Originally published at: https://boingboing.net/2019/01/29/quis-custodiet-zuckerberg.html

1 Like

Facebook is concerned that bad actors might expose their user’s information to malicious uses? Pot, kettle, black.

14 Likes

Transparency? Oh no, transparency isn’t for the little people. Let us handle that for you.

6 Likes

it’s really cool that the pro-publica article actually includes the javascript they used, and a detailed explanation of what facebook changed to stop the tools.

… browsers make a distinction between a click generated by the computer and one generated by your mouse. Clicks from your mouse are marked “isTrusted“ and those generated by computer code are not.

Facebook’s update blocks tools from clicking on the “Why Am I Seeing This” menu… [it] prevents clicks generated by computers — including browser extensions — on just that one button.

For example, it is still possible to automatically like a page, watch a video or click through on an ad — loopholes exploited by bots and misinformation campaigns attempting to gain credibility or turn a profit.

The same new section of code that blocks our tool also sends a “log event” to Facebook, noting when an ad transparency tool is detected.

6 Likes

It’s almost as if they have something to hide and don’t want these ads to be logged or exposed.

Time for a legal investigation then, if they won’t play nicely with non-profits. Calling the Southern District of New York…

4 Likes

Why am I not surprised that Zuckerberg would lump in Propublica and Mozilla with “bad actors”?

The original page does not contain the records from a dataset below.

/-- All that a host transaction can do: while busy a read or a dropped write, while idle one of the idle effects. -/
theorem exec_effect {i : Instr} {s t : State} (h : exec i s = .next t) :
    (s.busy = true ∧ BusyEffect s t) ∨ (s.busy = false ∧ IdleEffect s t) := by
  cases i with
  | rd a => exact execRd_effect h
  | nop =>
    simp only [exec, execNop] at h
    exact hostWrite_effect h fun u hu => by cases hu; exact .nop
  | crcInit =>
    simp only [exec, execCrcInit] at h
    exact hostWrite_effect h fun u hu => by cases hu; exact .crcInit
  | crcBuf =>
    simp only [exec, execCrcBuf] at h
    refine hostWrite_effect h fun u hu => ?_
    split_ifs at hu with hr hz
    · cases hu; exact .crcBufEmpty hz
    · obtain ⟨b, hb, rfl⟩ := State.startOverBuf_next hu
      exact .crcBufStarted b hr hz hb
    · cases hu; exact .rejected _
  | crcMatch =>
    simp only [exec, execCrcMatch] at h
    exact hostWrite_effect h fun u hu => by cases hu; exact .crcMatch
  | build =>
    simp only [exec, execBuild] at h
    refine hostWrite_effect h fun u hu => ?_
    split_ifs at hu with hr
    · obtain ⟨b, hb, rfl⟩ := State.startOverBuf_next hu
      exact .buildStarted b hr hb
    · cases hu; exact .rejected _
  | parse =>
    simp only [exec, execParse] at h
    refine hostWrite_effect h fun u hu => ?_
    split_ifs at hu with hr
    · obtain ⟨b, hb, rfl⟩ := State.startOverBuf_next hu
      exact .parseStarted b hr hb
    · cases hu; exact .wrongLength (by simpa using hr)
  | cmdIllegal c =>
    simp only [exec, execCmdIllegal] at h
    exact hostWrite_effect h fun u hu => by cases hu; exact .rejected c
  | wrRo a v =>
    simp only [exec, execWrRo] at h
    exact hostWrite_effect h fun u hu => by cases hu; exact .ignored
  | wrLenLo v =>
    simp only [exec, execWrLenLo] at h
    exact hostWrite_effect h fun u hu => by cases hu; exact .lenWritten _
  | wrLenHi v =>
    simp only [exec, execWrLenHi] at h
    exact hostWrite_effect h fun u hu => by cases hu; exact .lenWritten _
  | wrExpAddr v =>
    simp only [exec, execWrExpAddr] at h
    exact hostWrite_effect h fun u hu => by cases hu; exact .expAddrWritten v
  | crcFeed v =>
    simp only [exec, execCrcFeed] at h
    exact hostWrite_effect h fun u hu => by cases hu; exact .feedStarted v
  | wrCandLo v =>
    simp only [exec, execWrCandLo] at h
    exact hostWrite_effect h fun u hu => by cases hu; exact .candLoWritten v
  | wrCandHi v =>
    simp only [exec, execWrCandHi] at h
    exact hostWrite_effect h fun u hu => by cases hu; exact .candHiWritten v
  | wrBuf a v =>
    simp only [exec, execWrBuf] at h
    refine hostWrite_effect h fun u hu => ?_
    obtain ⟨hj, hu⟩ := State.storeBufByte_next hu
    cases hu
    exact .bufWritten _ v hj
  | wrRsvd a v =>
    simp only [exec, execWrRsvd] at h
    exact hostWrite_effect h fun u hu => by cases hu; exact .ignored

end Sys2Proof.Machine
end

There need to be a new browser extension, one that acts like a hosts file and bans the browser from connecting to or phoning home to any FB-related address. An exception might be a wizard process that walks the user through deleting his Facebook account.

2 Likes

So Facebook is evil. Is that a surprise?

Bit of an unfortunate metaphor, in the constitutional monarchies around here and the one I live in, the monarch is purely ceremonial. Doesn’t compare very well to facebook, which is an absolute monarchy if it’s anything.

3 Likes

This topic was automatically closed after 5 days. New replies are no longer allowed.